◆ **Exercise aim**
After finding the line with "def Obligations.ResetState : Prop" in the data below, set down exactly each line through the one with "State.reset.rd Reg.rveCapCapW = State.reset.highest", inclusive, and stop there.
• • •
-- ==== Sys2Proof/Certificates/Slice0/Obligations.lean ====
section
/-!
DEFINITION. The statements for the provers: what each family of commands does, what it leaves, and the invariant of every step.
-/

open Sys2Proof Sys2Proof.Machine

/-! ## The whole block -/

/-- A step takes the command at the front of the queue and is exec of it on the state with the queue's rest; with no command waiting, 1 ns
passes (a choice of this model: log 1). -/
def Obligations.StepRunsFront : Prop :=
  (∀ (s : State) (c : Instr) (r : List Instr), s.pending = c :: r → step s = exec c { s with pending := r }) ∧
    (∀ s : State, s.pending = [] → step s = .next s.tick)

/-- Every command is answered by a next state, and none touches the queue. -/
def Obligations.CommandsAnswer : Prop :=
  ∀ (c : Instr) (s : State), ∃ t, exec c s = .next t ∧ t.pending = s.pending

/-- R5, R484: from every state whose memories, registers and cores are in canonical form, whatever step follows, they are so again; the
queue has lost its front command and nothing else, and the variant and the DEBUG fuse are as before. -/
def Obligations.EveryStepKeepsInv : Prop :=
  ∀ s t : State, s.Inv → step s = .next t → t.Inv ∧ t.pending = s.pending.tail ∧ t.variant = s.variant ∧ t.tlg.debug = s.tlg.debug

/-- R14, R340, R439, R457, R461: what reset leaves: stage 0, no command waiting, empty queues and memories, logical cores on their own
physical cores, lodge vectors 1 + l, the cap at HIGHEST; the invariant holds. -/
def Obligations.ResetState : Prop :=
  State.reset.Inv ∧ State.reset.pending = [] ∧ State.reset.stage = 0 ∧ State.reset.now = 0 ∧
    (∀ f i j, State.reset.rd f i j = f.reset i) ∧
    (∀ c : Fin 160, State.reset.rd Reg.hltCoreMapPhys c = c) ∧ (∀ l : Fin 16, State.reset.rd Reg.hifLodgeVecVector l = 1 + l) ∧
    State.reset.rd Reg.rveCapCapW = State.reset.highest ∧ (∀ c p, State.reset.job c p = none) ∧
    (∀ l : Fin 16, State.reset.lodge l = 0) ∧ (∀ l a n, (State.reset.peek l a n).all (· == 0) = true)

/-- R10, R13: a register field reads as last written, cut to its width; a counter that saturates stops at its maximum, a free-running one
wraps; no other field changes. R10: a plain write touches only the fields of its register: every other register field, and everything that
is no register, stays. -/
def Obligations.RegisterFields : Prop :=
  (∀ (s : State) (f g : Fld) (v i j a b : Nat), s.Inv →
     (s.wr f v i j).rd f i j = v % 2 ^ f.width ∧
     (s.bump f v i j).rd f i j = min (2 ^ f.width - 1) (s.rd f i j + v) ∧
     (s.count f v i j).rd f i j = (s.rd f i j + v) % 2 ^ f.width ∧
     (g.key a b ≠ f.key i j → (s.wr f v i j).rd g a b = s.rd g a b ∧ (s.bump f v i j).rd g a b = s.rd g a b ∧
       (s.count f v i j).rd g a b = s.rd g a b)) ∧
  (∀ (s : State) (off v : Nat), s.Inv →
     s.store off v = { s with regs := (s.store off v).regs } ∧
     ∀ d k, (∀ e ∈ regFields off, k ≠ e.1.key e.2.1 e.2.2) → Tbl.get d k (s.store off v).regs = Tbl.get d k s.regs)

/-- R170, R186: bytes written at a lodge address are what a read there returns, and every other byte of every lodge stays. -/
def Obligations.LodgeMemory : Prop :=
  ∀ (s : State) (l a : Nat) (bs : List Byte), s.Inv →
    (s.poke l a bs).peek l a bs.length = bs ∧ (s.poke l a bs).Inv ∧
    (∀ m b, memKey m b < memKey l a ∨ memKey l a + bs.length ≤ memKey m b → (s.poke l a bs).peek m b 1 = s.peek m b 1) ∧
    (s.poke l a bs).coreStore = s.coreStore ∧ (s.poke l a bs).regs = s.regs ∧ (s.poke l a bs).hif = s.hif

/-- R504: a grant of the smooth weighted round-robin adds each requester's weight to its count, grants the one with the largest count, the
lower index on a tie, and takes the sum of the weights from the winner; who does not request neither gains nor loses. The unweighted pick is
the first requester at or after the pointer, else the first. -/
def Obligations.WeightedGrants : Prop :=
  ∀ (cur : Tbl Int) (base ptr : Nat) (weight : Nat → Nat) (reqs : List Nat), Tbl.rising cur = true → reqs.Pairwise (· < ·) → reqs ≠ [] →
    let g := wrrGrant cur base weight reqs
    let up (i : Nat) : Int := Tbl.get 0 (base + i) cur + weight i
    (∃ w ∈ reqs, g.2 = some w ∧ (∀ i ∈ reqs, up i < up w ∨ (up i = up w ∧ w ≤ i)) ∧
      (∀ i ∈ reqs, Tbl.get 0 (base + i) g.1 = up i - (if i = w then ((reqs.map weight).sum : Int) else 0))) ∧
    (∀ k, (∀ i ∈ reqs, k ≠ base + i) → Tbl.get 0 k g.1 = Tbl.get 0 k cur) ∧
    (∃ w ∈ reqs, rrPick ptr reqs = some w ∧
      ((ptr ≤ w ∧ ∀ i ∈ reqs, ptr ≤ i → w ≤ i) ∨ ((∀ i ∈ reqs, i < ptr) ∧ ∀ i ∈ reqs, w ≤ i)))

/-- R52: MAX and MIN of the vector unit, and RMAX across a row: the canonical NaN with a NaN operand, +0 above −0, a subnormal operand read
as the zero of its sign with FLUSHED set, and never a subnormal result. -/
def Obligations.MinMaxRules : Prop :=
  let nan (x : F32) := 0x7F800000 < x.toNat % 2 ^ 31
  let sub (x : F32) := 0 < x.toNat % 2 ^ 31 ∧ x.toNat % 2 ^ 31 < 2 ^ 23
  let zero (x : F32) : F32 := x &&& 0x80000000#32
  (∀ x y : F32, nan x ∨ nan y → (max32 x y).val = 0x7FC00000#32 ∧ (min32 x y).val = 0x7FC00000#32) ∧
  (max32 0#32 0x80000000#32).val = 0#32 ∧ (max32 0x80000000#32 0#32).val = 0#32 ∧
  (min32 0#32 0x80000000#32).val = 0x80000000#32 ∧ (min32 0x80000000#32 0#32).val = 0x80000000#32 ∧
  (∀ x y : F32, (sub x → max32 x y = (max32 (zero x) y).mark flagFlushed ∧ min32 x y = (min32 (zero x) y).mark flagFlushed) ∧
    (sub y → max32 x y = (max32 x (zero y)).mark flagFlushed ∧ min32 x y = (min32 x (zero y)).mark flagFlushed)) ∧
  (∀ x y : F32, ¬ sub (max32 x y).val ∧ ¬ sub (min32 x y).val) ∧
  (∀ xs : List F32, xs ≠ [] → (∃ x ∈ xs, nan x) → (rmax xs).val = 0x7FC00000#32) ∧
  (∀ (xs : List F32), (∃ x ∈ xs, sub x) → (rmax xs).fl &&& flagFlushed = flagFlushed) ∧
  (∀ xs : List F32, ¬ sub (rmax xs).val) ∧ (rmax [0#32, 0x80000000#32]).val = 0#32 ∧ (rmax [0x80000000#32, 0#32]).val = 0#32

/-- R214: the drafts accepted are the largest number a with every draft up to a equal to the token selected before it. -/
def Obligations.AcceptedDrafts : Prop :=
  ∀ drafts tokens : List Nat,
    let a := acceptedOf drafts tokens
    a ≤ drafts.length ∧ a ≤ tokens.length ∧ (∀ i, i < a → drafts[i]? = tokens[i]?) ∧
      ∀ b, b ≤ drafts.length → b ≤ tokens.length → (∀ i, i < b → drafts[i]? = tokens[i]?) → b ≤ a

/-- R436: an update ages the score of each part by its part over two to the power DECAY_LOG2, rounded up, adds the weighted increases of its
three counters since the last update, and saturates. -/
def Obligations.ScoresAge : Prop :=
  ∀ (s t : State) (i : Nat), s.Inv → i < 212 → exec .scoreUpdate s = .next t →
    let k := partKind i
    let v := s.rd Reg.hltScoreValue i
    let up (c : Nat) (f : Fld) := (s.rd f i + 2 ^ 32 - Tbl.get 0 (4 * i + c) s.hlt.base) % 2 ^ 32
    t.rd Reg.hltScoreValue i = min (2 ^ 32 - 1) (v - ceilDiv v (2 ^ s.rd Reg.hltKwDecayLog2 k) +
      s.rd Reg.hltKwWCorr k * up 0 Reg.hltCorrValue + s.rd Reg.hltKwWRetry k * up 1 Reg.hltRetryValue +
      s.rd Reg.hltKwWRetrain k * up 2 Reg.hltRetrainValue)

/-- R455, R453: what a module reset keeps: RVE_CAUSE but for its own cause, CLK_REF_LOSS, the host's memory, the flash banks, the fuses, the
input switch and the queue of commands. The device timestamp starts again at 0, the stage falls to 0, and every lodge, core, job, page and
connection is as at reset. -/
def Obligations.ModuleResetKeeps : Prop :=
  ∀ (s : State), s.powered = true →
    ∃ t, exec .watchdog s = .next t ∧ t.rd Reg.rveCauseLastReset = 4 ∧
      t.rd Reg.rveCauseLastOff = s.rd Reg.rveCauseLastOff % 8 ∧ t.rd Reg.rveCauseTripSensor = s.rd Reg.rveCauseTripSensor % 16 ∧
      t.rd Reg.clkRefLossCount = s.rd Reg.clkRefLossCount % 2 ^ Reg.clkRefLossCount.width ∧ t.rd Reg.rveCapCapW = s.highest ∧
      t.stage = 0 ∧ t.now = 0 ∧ t.pending = s.pending ∧ t.variant = s.variant ∧ t.hif.mem = s.hif.mem ∧ t.prt.bankA = s.prt.bankA ∧
      t.prt.bankB = s.prt.bankB ∧ t.prt.next = s.prt.next ∧ t.pwr.rails = s.pwr.rails ∧ t.pwr.switch = s.pwr.switch ∧
      t.tlg.debug = s.tlg.debug ∧ t.tlg.rollback = s.tlg.rollback ∧ t.mem = State.reset.mem ∧ t.cores = [] ∧ t.coreStore = [] ∧
      t.lod = State.reset.lod ∧ t.ldg = State.reset.ldg ∧ t.fld = State.reset.fld ∧ t.spn = State.reset.spn ∧ t.tallies = [] ∧
      ∀ d k, (∀ f ∈ [Reg.rveCauseLastReset, Reg.rveCauseLastOff, Reg.rveCauseTripSensor, Reg.clkRefLossCount, Reg.rveCapCapW, Reg.clkStatusRefOk,
        Reg.clkStatusSysLock], k ≠ f.key 0 0) → Tbl.get d k t.regs = d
• • •
◆ **Written reply**
def Obligations.ResetState : Prop :=
  State.reset.Inv ∧ State.reset.pending = [] ∧ State.reset.stage = 0 ∧ State.reset.now = 0 ∧
    (∀ f i j, State.reset.rd f i j = f.reset i) ∧
    (∀ c : Fin 160, State.reset.rd Reg.hltCoreMapPhys c = c) ∧ (∀ l : Fin 16, State.reset.rd Reg.hifLodgeVecVector l = 1 + l) ∧
    State.reset.rd Reg.rveCapCapW = State.reset.highest ∧ (∀ c p, State.reset.job c p = none) ∧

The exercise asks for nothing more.